_Exercise_: Set out exactly every line of the entries below, starting at the line that holds "f v).vote = c.vote := rfl" and stopping after the line that holds "f v).upd = c.upd := rfl".

Records from a dataset:
══════════════════════════════
-- ==== Sys2Proof/Laws/State.lean ====
section
/-! SUPPORT. What each primitive update of the chip leaves alone, one lemma for each field, and what a read of a register sees after an
update of a field that is not the register file. -/

namespace Sys2Proof.Machine

/-! ### wr -/

@[simp] theorem Chip.wr_now (c : Chip) (a : Nat) (v : Word) : (c.wr a v).now = c.now := rfl
@[simp] theorem Chip.wr_tbVeh (c : Chip) (a : Nat) (v : Word) : (c.wr a v).tbVeh = c.tbVeh := rfl
@[simp] theorem Chip.wr_vehRest (c : Chip) (a : Nat) (v : Word) : (c.wr a v).vehRest = c.vehRest := rfl
@[simp] theorem Chip.wr_mem (c : Chip) (a : Nat) (v : Word) : (c.wr a v).mem = c.mem := rfl
@[simp] theorem Chip.wr_nor (c : Chip) (a : Nat) (v : Word) : (c.wr a v).nor = c.nor := rfl
@[simp] theorem Chip.wr_norSize (c : Chip) (a : Nat) (v : Word) : (c.wr a v).norSize = c.norSize := rfl
@[simp] theorem Chip.wr_fuses (c : Chip) (a : Nat) (v : Word) : (c.wr a v).fuses = c.fuses := rfl
@[simp] theorem Chip.wr_pins (c : Chip) (a : Nat) (v : Word) : (c.wr a v).pins = c.pins := rfl
@[simp] theorem Chip.wr_sup (c : Chip) (a : Nat) (v : Word) : (c.wr a v).sup = c.sup := rfl
@[simp] theorem Chip.wr_sys (c : Chip) (a : Nat) (v : Word) : (c.wr a v).sys = c.sys := rfl
@[simp] theorem Chip.wr_flt (c : Chip) (a : Nat) (v : Word) : (c.wr a v).flt = c.flt := rfl
@[simp] theorem Chip.wr_wqm (c : Chip) (a : Nat) (v : Word) : (c.wr a v).wqm = c.wqm := rfl
@[simp] theorem Chip.wr_ledg (c : Chip) (a : Nat) (v : Word) : (c.wr a v).ledg = c.ledg := rfl
@[simp] theorem Chip.wr_fbk (c : Chip) (a : Nat) (v : Word) : (c.wr a v).fbk = c.fbk := rfl
@[simp] theorem Chip.wr_wheel (c : Chip) (a : Nat) (v : Word) : (c.wr a v).wheel = c.wheel := rfl
@[simp] theorem Chip.wr_dom (c : Chip) (a : Nat) (v : Word) : (c.wr a v).dom = c.dom := rfl
@[simp] theorem Chip.wr_axes (c : Chip) (a : Nat) (v : Word) : (c.wr a v).axes = c.axes := rfl
@[simp] theorem Chip.wr_cur (c : Chip) (a : Nat) (v : Word) : (c.wr a v).cur = c.cur := rfl
@[simp] theorem Chip.wr_vote (c : Chip) (a : Nat) (v : Word) : (c.wr a v).vote = c.vote := rfl
@[simp] theorem Chip.wr_door (c : Chip) (a : Nat) (v : Word) : (c.wr a v).door = c.door := rfl
@[simp] theorem Chip.wr_nos (c : Chip) (a : Nat) (v : Word) : (c.wr a v).nos = c.nos := rfl
@[simp] theorem Chip.wr_vmc (c : Chip) (a : Nat) (v : Word) : (c.wr a v).vmc = c.vmc := rfl
@[simp] theorem Chip.wr_can (c : Chip) (a : Nat) (v : Word) : (c.wr a v).can = c.can := rfl
@[simp] theorem Chip.wr_eth (c : Chip) (a : Nat) (v : Word) : (c.wr a v).eth = c.eth := rfl
@[simp] theorem Chip.wr_tsyn (c : Chip) (a : Nat) (v : Word) : (c.wr a v).tsyn = c.tsyn := rfl
@[simp] theorem Chip.wr_msg (c : Chip) (a : Nat) (v : Word) : (c.wr a v).msg = c.msg := rfl
@[simp] theorem Chip.wr_pair (c : Chip) (a : Nat) (v : Word) : (c.wr a v).pair = c.pair := rfl
@[simp] theorem Chip.wr_cfg (c : Chip) (a : Nat) (v : Word) : (c.wr a v).cfg = c.cfg := rfl
@[simp] theorem Chip.wr_upd (c : Chip) (a : Nat) (v : Word) : (c.wr a v).upd = c.upd := rfl
@[simp] theorem Chip.wr_sess (c : Chip) (a : Nat) (v : Word) : (c.wr a v).sess = c.sess := rfl
@[simp] theorem Chip.wr_free (c : Chip) (a : Nat) (v : Word) : (c.wr a v).free = c.free := rfl
@[simp] theorem Chip.wr_out (c : Chip) (a : Nat) (v : Word) : (c.wr a v).out = c.out := rfl
@[simp] theorem Chip.wr_irq (c : Chip) (a : Nat) (v : Word) : (c.wr a v).irq = c.irq := rfl
@[simp] theorem Chip.wr_snaps (c : Chip) (a : Nat) (v : Word) : (c.wr a v).snaps = c.snaps := rfl
@[simp] theorem Chip.wr_resp (c : Chip) (a : Nat) (v : Word) : (c.wr a v).resp = c.resp := rfl
@[simp] theorem Chip.wr_tickRegs (c : Chip) (a : Nat) (v : Word) : (c.wr a v).tickRegs = c.tickRegs := rfl

/-! ### set -/

@[simp] theorem Chip.set_now (c : Chip) (f : Fld) (v : Nat) : (c.set f v).now = c.now := rfl
@[simp] theorem Chip.set_tbVeh (c : Chip) (f : Fld) (v : Nat) : (c.set f v).tbVeh = c.tbVeh := rfl
@[simp] theorem Chip.set_vehRest (c : Chip) (f : Fld) (v : Nat) : (c.set f v).vehRest = c.vehRest := rfl
@[simp] theorem Chip.set_mem (c : Chip) (f : Fld) (v : Nat) : (c.set f v).mem = c.mem := rfl
@[simp] theorem Chip.set_nor (c : Chip) (f : Fld) (v : Nat) : (c.set f v).nor = c.nor := rfl
@[simp] theorem Chip.set_norSize (c : Chip) (f : Fld) (v : Nat) : (c.set f v).norSize = c.norSize := rfl
@[simp] theorem Chip.set_fuses (c : Chip) (f : Fld) (v : Nat) : (c.set f v).fuses = c.fuses := rfl
@[simp] theorem Chip.set_pins (c : Chip) (f : Fld) (v : Nat) : (c.set f v).pins = c.pins := rfl
@[simp] theorem Chip.set_sup (c : Chip) (f : Fld) (v : Nat) : (c.set f v).sup = c.sup := rfl
@[simp] theorem Chip.set_sys (c : Chip) (f : Fld) (v : Nat) : (c.set f v).sys = c.sys := rfl
@[simp] theorem Chip.set_flt (c : Chip) (f : Fld) (v : Nat) : (c.set f v).flt = c.flt := rfl
@[simp] theorem Chip.set_wqm (c : Chip) (f : Fld) (v : Nat) : (c.set f v).wqm = c.wqm := rfl
@[simp] theorem Chip.set_ledg (c : Chip) (f : Fld) (v : Nat) : (c.set f v).ledg = c.ledg := rfl
@[simp] theorem Chip.set_fbk (c : Chip) (f : Fld) (v : Nat) : (c.set f v).fbk = c.fbk := rfl
@[simp] theorem Chip.set_wheel (c : Chip) (f : Fld) (v : Nat) : (c.set f v).wheel = c.wheel := rfl
@[simp] theorem Chip.set_dom (c : Chip) (f : Fld) (v : Nat) : (c.set f v).dom = c.dom := rfl
@[simp] theorem Chip.set_axes (c : Chip) (f : Fld) (v : Nat) : (c.set f v).axes = c.axes := rfl
@[simp] theorem Chip.set_cur (c : Chip) (f : Fld) (v : Nat) : (c.set f v).cur = c.cur := rfl
@[simp] theorem Chip.set_vote (c : Chip) (f : Fld) (v : Nat) : (c.set f v).vote = c.vote := rfl
@[simp] theorem Chip.set_door (c : Chip) (f : Fld) (v : Nat) : (c.set f v).door = c.door := rfl
@[simp] theorem Chip.set_nos (c : Chip) (f : Fld) (v : Nat) : (c.set f v).nos = c.nos := rfl
@[simp] theorem Chip.set_vmc (c : Chip) (f : Fld) (v : Nat) : (c.set f v).vmc = c.vmc := rfl
@[simp] theorem Chip.set_can (c : Chip) (f : Fld) (v : Nat) : (c.set f v).can = c.can := rfl
@[simp] theorem Chip.set_eth (c : Chip) (f : Fld) (v : Nat) : (c.set f v).eth = c.eth := rfl
@[simp] theorem Chip.set_tsyn (c : Chip) (f : Fld) (v : Nat) : (c.set f v).tsyn = c.tsyn := rfl
@[simp] theorem Chip.set_msg (c : Chip) (f : Fld) (v : Nat) : (c.set f v).msg = c.msg := rfl
@[simp] theorem Chip.set_pair (c : Chip) (f : Fld) (v : Nat) : (c.set f v).pair = c.pair := rfl
@[simp] theorem Chip.set_cfg (c : Chip) (f : Fld) (v : Nat) : (c.set f v).cfg = c.cfg := rfl
@[simp] theorem Chip.set_upd (c : Chip) (f : Fld) (v : Nat) : (c.set f v).upd = c.upd := rfl
@[simp] theorem Chip.set_sess (c : Chip) (f : Fld) (v : Nat) : (c.set f v).sess = c.sess := rfl
@[simp] theorem Chip.set_free (c : Chip) (f : Fld) (v : Nat) : (c.set f v).free = c.free := rfl
@[simp] theorem Chip.set_out (c : Chip) (f : Fld) (v : Nat) : (c.set f v).out = c.out := rfl
@[simp] theorem Chip.set_irq (c : Chip) (f : Fld) (v : Nat) : (c.set f v).irq = c.irq := rfl
@[simp] theorem Chip.set_snaps (c : Chip) (f : Fld) (v : Nat) : (c.set f v).snaps = c.snaps := rfl
@[simp] theorem Chip.set_resp (c : Chip) (f : Fld) (v : Nat) : (c.set f v).resp = c.resp := rfl
@[simp] theorem Chip.set_tickRegs (c : Chip) (f : Fld) (v : Nat) : (c.set f v).tickRegs = c.tickRegs := rfl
══════════════════════════════
_Result of this task_:
@[simp] theorem Chip.set_vote (c : Chip) (f : Fld) (v : Nat) : (c.set f v).vote = c.vote := rfl
@[simp] theorem Chip.set_door (c : Chip) (f : Fld) (v : Nat) : (c.set f v).door = c.door := rfl
@[simp] theorem Chip.set_nos (c : Chip) (f : Fld) (v : Nat) : (c.set f v).nos = c.nos := rfl
@[simp] theorem Chip.set_vmc (c : Chip) (f : Fld) (v : Nat) : (c.set f v).vmc = c.vmc := rfl
@[simp] theorem Chip.set_can (c : Chip) (f : Fld) (v : Nat) : (c.set f v).can = c.can := rfl
@[simp] theorem Chip.set_eth (c : Chip) (f : Fld) (v : Nat) : (c.set f v).eth = c.eth := rfl
@[simp] theorem Chip.set_tsyn (c : Chip) (f : Fld) (v : Nat) : (c.set f v).tsyn = c.tsyn := rfl
@[simp] theorem Chip.set_msg (c : Chip) (f : Fld) (v : Nat) : (c.set f v).msg = c.msg := rfl
@[simp] theorem Chip.set_pair (c : Chip) (f : Fld) (v : Nat) : (c.set f v).pair = c.pair := rfl
@[simp] theorem Chip.set_cfg (c : Chip) (f : Fld) (v : Nat) : (c.set f v).cfg = c.cfg := rfl
@[simp] theorem Chip.set_upd (c : Chip) (f : Fld) (v : Nat) : (c.set f v).upd = c.upd := rfl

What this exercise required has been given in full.